■ **About this exercise**: Take the data below and copy exactly the lines starting at the one with "[0xE22180D7, 0xE62180D7, 0xE42180D7, 0xE62190D7].map" and finishing at the one with "count : Nat", both included.

■ **Collection entries**:
=-=-=

-- ==== Sys2Proof/Tests/Slice0.lean ====
section
/-! SUPPORT. Tests: ill-formed terms, words written out from the spec's encodings, one-step results taken from
spec/95_test_vectors.md (cited as V1 to V8, S1 to S8) or calculated by hand from a rule, and for each statement
with hypotheses a state and operands that meet them. -/

namespace Sys2Proof.Tests

open Sys2Proof.Machine

/-! ### Well-formedness -/

theorem test_bne_odd_offset_is_ill_formed : (Instr.bne 12 0 0x1FF9).wellFormed = false := by decide

theorem test_bne_even_offset_is_well_formed : (Instr.bne 12 0 0x1FF8).wellFormed = true := by decide

/-! ### Decoding: the words are those spec/95_test_vectors.md prints, or the `match` column of
spec/opcode_table.json with the field bits of R71 (`vm` bit 25, `vs2` bits 24:20, `vs1` bits 19:15, `vd` bits 11:7)
set to 1, 2, 3, 1 -/

theorem test_decode_configuration :
    [0x211572D7, 0x010572D7, 0x806572D7].map decode =
      [some (.vsetvli 5 10 0x211), some (.vsetvli 5 10 0x010), some (.vsetvl 5 10 6)] := by decide

theorem test_decode_regular :
    [0x022180D7, 0x0221C0D7, 0x0221B0D7, 0x962180D7, 0x9620C0D7, 0x9621B0D7, 0x002180D7].map decode =
      [some (.vaddVV 1 2 3 1), some (.vaddVX 1 2 3 1), some (.vaddVI 1 2 3 1), some (.vsllVV 1 2 3 1),
        some (.vsllVX 1 2 1 1), some (.vsllVI 1 2 3 1), some (.vaddVV 1 2 3 0)] := by decide

theorem test_decode_carry :
    [0x402180D7, 0x4021C0D7, 0x4021B0D7, 0x442180D7, 0x4421C0D7, 0x4421B0D7, 0x462180D7].map decode =
      [some (.vadcVVM 1 2 3 0), some (.vadcVXM 1 2 3 0), some (.vadcVIM 1 2 3 0), some (.vmadcVVM 1 2 3 0),
        some (.vmadcVXM 1 2 3 0), some (.vmadcVIM 1 2 3 0), some (.vmadcVVM 1 2 3 1)] := by decide

theorem test_decode_borrow :
    [0x482180D7, 0x4821C0D7, 0x4C2180D7, 0x4C21C0D7].map decode =
      [some (.vsbcVVM 1 2 3 0), some (.vsbcVXM 1 2 3 0), some (.vmsbcVVM 1 2 3 0),
        some (.vmsbcVXM 1 2 3 0)] := by decide

theorem test_decode_gathers :
    [0x321101D7, 0x3215C1D7, 0x3210B257].map decode =
      [some (.vrgatherVV 3 1 2 1), some (.vrgatherVX 3 1 11 1), some (.vrgatherVI 4 1 1 1)] := by decide

theorem test_decode_integer_reductions :
    [0x0221A0D7, 0x0621A0D7, 0x0A21A0D7, 0x0E21A0D7, 0x1221A0D7, 0x1621A0D7, 0x1A21A0D7, 0x1E63A2D7,
        0xC22180D7, 0xC62180D7].map decode =
      [some (.vredsumVS 1 2 3 1), some (.vredandVS 1 2 3 1), some (.vredorVS 1 2 3 1), some (.vredxorVS 1 2 3 1),
        some (.vredminuVS 1 2 3 1), some (.vredminVS 1 2 3 1), some (.vredmaxuVS 1 2 3 1),
        some (.vredmaxVS 5 6 7 1), some (.vwredsumuVS 1 2 3 1), some (.vwredsumVS 1 2 3 1)] := by decide

theorem test_decode_fp_reductions :
    [0x062190D7, 0x0E2190D7, 0x162190D7, 0x1E2190D7, 0xC62190D7, 0xCE2190D7].map decode =
      [some (.vfredsumVS 1 2 3 1), some (.vfredosumVS 1 2 3 1), some (.vfredminVS 1 2 3 1),
        some (.vfredmaxVS 1 2 3 1), some (.vfwredsumVS 1 2 3 1), some (.vfwredosumVS 1 2 3 1)] := by decide

theorem test_decode_dot_products :
    [0xE22180D7, 0xE62180D7, 0xE42180D7, 0xE62190D7].map decode =
      [some (.vdotuVV 1 2 3 1), some (.vdotVV 1 2 3 1), some (.vdotVV 1 2 3 0), some (.vfdotVV 1 2 3 1)] := by
  decide

theorem test_decode_scaffold :
    [0x00100593, 0xFFF60613, 0x00052583, 0x00D52223, 0x00552223, 0xFE061CE3].map decode =
      [some (.addi 11 0 1), some (.addi 12 12 0xFFF), some (.lw 11 10 0), some (.sw 13 10 4), some (.sw 5 10 4),
        some (.bne 12 0 0x1FF8)] := by decide
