-- ==== Sys2Proof/Machine/Regs.lean ====
section
/-!
DEFINITION. The register map of spec/19_registers.md (Tables 19.11 and 19.12) with the fields of every register's
own table: one constant per field (bits, access type, reset value) and one address function per register.
A reset value the spec marks x, or makes depend on the index, is 0 here; `regReset` in Machine/RegMap.lean adds
the index-dependent ones. Reserved bits are no field: they read as zero (R6).
-/

namespace Sys2Proof.Machine.Reg
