-- ==== Sys2Proof/Machine/State.lean ====
section
/-!
DEFINITION. The state of the block as plain data (INVENTORY.md, State), the reasons a command can stop for, and the
state after reset. Every register of spec/19_registers.md lives in `regs`, keyed by its address; the structures here
hold the state that the spec gives the machine outside the register map.
-/

namespace Sys2Proof.Machine

/-! ### Faults and interrupts (17_faults.md) -/

/-- One report, with the fields of its record (R400, Table 17.4). -/
structure Report where
  serial : BitVec 32
  source : Nat
  sev : Nat
  eff : Nat
  escalated : Bool
  forced : Bool
  latched : Bool
  tick : Nat
  region : Option Nat
  part : Option Nat
  cmd : Option (BitVec 16 × BitVec 16 × BitVec 32)
  count : Nat
  /-- Reports of the source lost immediately before this one (R414). -/
  lost : Nat
  addr : BitVec 128
  detail : BitVec 128
  deriving DecidableEq, Repr

/-- A source's entry in the kept store of chip domain 0 (R414). -/
structure Kept where
  source : Nat
  first : Report
  last : Option Report
  deriving DecidableEq, Repr

/-- A running grace timer (R407): its source, class and start, and the command its report named. -/
structure Grace where
  source : Nat
  cls : Nat
  start : Nat
  cmd : Option Nat
  info : FaultInfo
  deriving DecidableEq, Repr

/-- What a pending interrupt source will put in its record (R418). -/
structure Raise where
  source : Nat
  arrivals : Nat
  tick : Nat
  data : Word
  deriving DecidableEq, Repr

/-- A processor's event queue beyond its registers: arrival ticks of the records no interrupt has covered, oldest
first, and the interrupts raised so far (R420). -/
structure EventQ where
  uncovered : List Nat
  raised : Nat
  deriving DecidableEq, Repr

structure Faults where
  kept : List Kept
  grace : List Grace
  /-- Reports of a source since its previous record (Table 17.4, COUNT); absent means none. -/
  since : List (Nat × Nat)
  /-- Raises held in the capture latches (R421). -/
  latched : List (Nat × FaultInfo)
  /-- End of the ERR_N pulse in progress (R411). -/
  pulseEnd : Option Nat
  /-- Source 1,042 has been raised and the count has not fallen below THRESH since (R413). -/
  thresh : Bool
  raises : List Raise
  queues : Vector EventQ 36
  deriving DecidableEq, Repr

/-! ### Commands (11_commands.md, 12_serving.md) -/

/-- Where an entry fetched from a ring stands (R292, R300 to R304, R320). -/
inductive Phase where
  /-- Fetched and not yet checked. -/
  | fetched
  /-- Accepted, its plan or work not yet started. -/
  | accepted
  | running
  /-- Killed or poisoned, waiting for its re-run. -/
  | rerun
  /-- Ended without commit; its record waits for retirement. -/
  | ended
  | committed
  deriving DecidableEq, Repr

/-- Tiles in one region and tier: a reservation or an allocated range (R184, R185). -/
structure Extent where
  rgn : Nat
  tier : Nat
  first : Nat
  tiles : Nat
  deriving DecidableEq, Repr

/-- One command, from its fetch until its record is written. -/
structure Cmd where
  id : Nat
  ring : Ring
  part : Option Part
  pkt : List Byte
  phase : Phase
  status : Nat
  detail : Nat
  result : List Byte
  /-- Acceptance order number and tick (R305, R298). -/
  seq : Nat
  tick : Nat
  span : List Nat
  /-- Regions of the span whose plan has ended (R132, R300). -/
  done : List Nat
  /-- Plan ticks times RGN_RATE.STEPS of each region whose plan has ended (R322). -/
  ends : List (Nat × Nat)
  /-- The visited iterations of its plan in each region, fixed at acceptance (R322). -/
  iters : List (Nat × Option Nat)
  /-- The version bound at acceptance (R270) and the adapter slot (R275, R276). -/
  pkg : Option (Word × BitVec 32)
  adapter : Option (Word × BitVec 32 × Nat)
  slot : Nat
  startRow : Nat
  /-- Session rows: handle, NEW_POS (Table 11.2), and the page-table generation the command holds (R236). -/
  rows : List (BitVec 32 × Nat × Nat)
  shapes : List (BitVec 32)
  windows : List (Nat × List Byte)
  argBlock : List Byte
  /-- Reserved tiles not yet used: region, tier, count (R185). -/
  resv : List (Nat × Nat × Nat)
  /-- Reserved or allocated extents that its commit keeps and its end frees. -/
  extents : List Extent
  reruns : Nat
  kills : Nat
  poisonRerun : Bool
  poisoned : Bool
  remote : Bool
  missed : Bool
  planStart : Nat
  /-- Firmware's choices given with the command (handles, placements). -/
  ch : Choice
  /-- A companion read made for the command has failed with this status. -/
  rdErr : Option Nat
  /-- Directory entries and context-store tiles that a stage has reserved: region, entry, first tile and tiles (Table 10.6). -/
  holds : List (Nat × Nat × (Nat × Nat))
  /-- A JOB_ABORT or a waiting stage that follows this command's end (R269, R304). -/
  waits : List Nat
  /-- Bytes the command's work has read or written so far, as its rule lays them out. -/
  work : List Byte
  stepNo : Nat
  deriving DecidableEq, Repr

/-- A record on its way to a completion ring or in a shadow ring (R298, R335). -/
structure Rec where
  bytes : List Byte
  irq : Bool
  deriving DecidableEq, Repr

/-- A completion ring beyond its registers: arrival ticks of the records that no interrupt has followed (R284), and
the WIN_WR tags not yet acknowledged with their records and whether each is a replay (R333, R335, R337). -/
structure CqState where
  waiting : List Nat
  unacked : List (BitVec 16 × Rec × Bool)
  /-- The shadow ring (R335). -/
  shadow : List Rec
  deriving DecidableEq, Repr

inductive SessState where
  | opened | parked
  deriving DecidableEq, Repr

/-- One page table of a session: its region, layer group, generation and page tiles (R228, R236). -/
structure PageTable where
  rgn : Nat
  grp : Nat
  gen : BitVec 32
  /-- Edits the session had seen when this generation became current. -/
  edit : Nat
  /-- Tiles of a page block (R227). -/
  pb : Nat
  /-- First tile of the page block of each page index. -/
  pages : List Nat
  tableTile : Nat
  deriving DecidableEq, Repr

/-- A session record (R309). -/
structure Session where
  handle : BitVec 32
  client : BitVec 16
  pkg : Word
  adapter : Word
  len : Nat
  wlen : Nat
  st : SessState
  parkTier : Nat
  /-- Ticks of the time to live left, and the tick at which they began to run (none while stopped, R241). -/
  ttl : Nat
  ttlFrom : Option Nat
  tables : List PageTable
  /-- Edits made of its tables; what an edit unlinks is tagged with it (R237, R238). -/
  edits : Nat
  /-- Tiles of its park copy (R240). -/
  parkTiles : List Extent
  /-- The edit that takes out the blocks an ended command left unused still waits for a free table tile (R185, R235). -/
  trim : Bool
  deriving DecidableEq, Repr

/-- What an allocation is for: it decides what frees it. -/
inductive Owner where
  | alloc
  | pkg (id : Word) (ver : BitVec 32)
  | adapter (base id : Word) (ver : BitVec 32) (slot : Nat)
  | session (h : BitVec 32)
  | park (h : BitVec 32)
  | deferred (h : BitVec 32) (gen : Nat)
  | lots (offer : BitVec 32)
  | fold
  deriving DecidableEq, Repr

structure Alloc where
  ext : Extent
  owner : Owner
  deriving DecidableEq, Repr

/-- One section in a position's package space (R259): its TYPE, VAR, first near tile and tiles. -/
structure Placed where
  type : Nat
  var : Nat
  first : Nat
  tiles : Nat
  deriving DecidableEq, Repr

/-- A staged version of a package (R270 to R272). -/
structure Version where
  pkg : Word
  ver : BitVec 32
  targets : List Nat
  /-- The variant selected for each position (R264). -/
  variants : List Nat
  /-- The manifest tiles and the variant records (R263). -/
  manifest : List Byte
  records : List (List Byte)
  /-- Directory entries and context-store tiles of each position (R115). -/
  dirs : List (List Nat)
  dirTiles : List (List Nat)
  placed : List (List Placed)
  retiring : Bool
  /-- The tile where the package space of each position begins (R259). -/
  bases : List Nat
  /-- Its layer groups in order: region and PB (R227). -/
  groups : List (Nat × Nat)
  /-- Plans that copy to or from the region's fold tier: region and variant (R216). -/
  folds : List (Nat × Nat)
  deriving DecidableEq, Repr

/-- A loaded adapter version (R274 to R276). -/
structure Adapter where
  base : Word
  id : Word
  ver : BitVec 32
  slot : Nat
  dropped : Bool
  deriving DecidableEq, Repr

/-- A client counter slot (R326, R327). -/
structure Client where
  client : BitVec 16
  submitted : BitVec 24
  completed : BitVec 24
  aborted : BitVec 24
  rejected : BitVec 24
  deriving DecidableEq, Repr

/-- The cost of a start row of a version in a region: the last 64 committed runs, latest first (R322). -/
structure Cost where
  pkg : Word
  ver : BitVec 32
  row : Nat
  rgn : Nat
  /-- Steps and iterations of each run: plan ticks times RGN_RATE.STEPS, and 1,000 N. -/
  runs : List (Nat × Nat)
  deriving DecidableEq, Repr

=-=-=

■ **Answer**:
    [0xE22180D7, 0xE62180D7, 0xE42180D7, 0xE62190D7].map decode =
      [some (.vdotuVV 1 2 3 1), some (.vdotVV 1 2 3 1), some (.vdotVV 1 2 3 0), some (.vfdotVV 1 2 3 1)] := by
  decide

theorem test_decode_scaffold :
    [0x00100593, 0xFFF60613, 0x00052583, 0x00D52223, 0x00552223, 0xFE061CE3].map decode =
      [some (.addi 11 0 1), some (.addi 12 12 0xFFF), some (.lw 11 10 0), some (.sw 13 10 4), some (.sw 5 10 4),
        some (.bne 12 0 0x1FF8)] := by decide
-- ==== Sys2Proof/Machine/Regs.lean ====
section
/-!
DEFINITION. The register map of spec/19_registers.md (Tables 19.11 and 19.12) with the fields of every register's
own table: one constant per field (bits, access type, reset value) and one address function per register.
A reset value the spec marks x, or makes depend on the index, is 0 here; `regReset` in Machine/RegMap.lean adds
the index-dependent ones. Reserved bits are no field: they read as zero (R6).
-/

namespace Sys2Proof.Machine.Reg
-- ==== Sys2Proof/Machine/State.lean ====
section
/-!
DEFINITION. The state of the block as plain data (INVENTORY.md, State), the reasons a command can stop for, and the
state after reset. Every register of spec/19_registers.md lives in `regs`, keyed by its address; the structures here
hold the state that the spec gives the machine outside the register map.
-/

namespace Sys2Proof.Machine

/-! ### Faults and interrupts (17_faults.md) -/

/-- One report, with the fields of its record (R400, Table 17.4). -/
structure Report where
  serial : BitVec 32
  source : Nat
  sev : Nat
  eff : Nat
  escalated : Bool
  forced : Bool
  latched : Bool
  tick : Nat
  region : Option Nat
  part : Option Nat
  cmd : Option (BitVec 16 × BitVec 16 × BitVec 32)
  count : Nat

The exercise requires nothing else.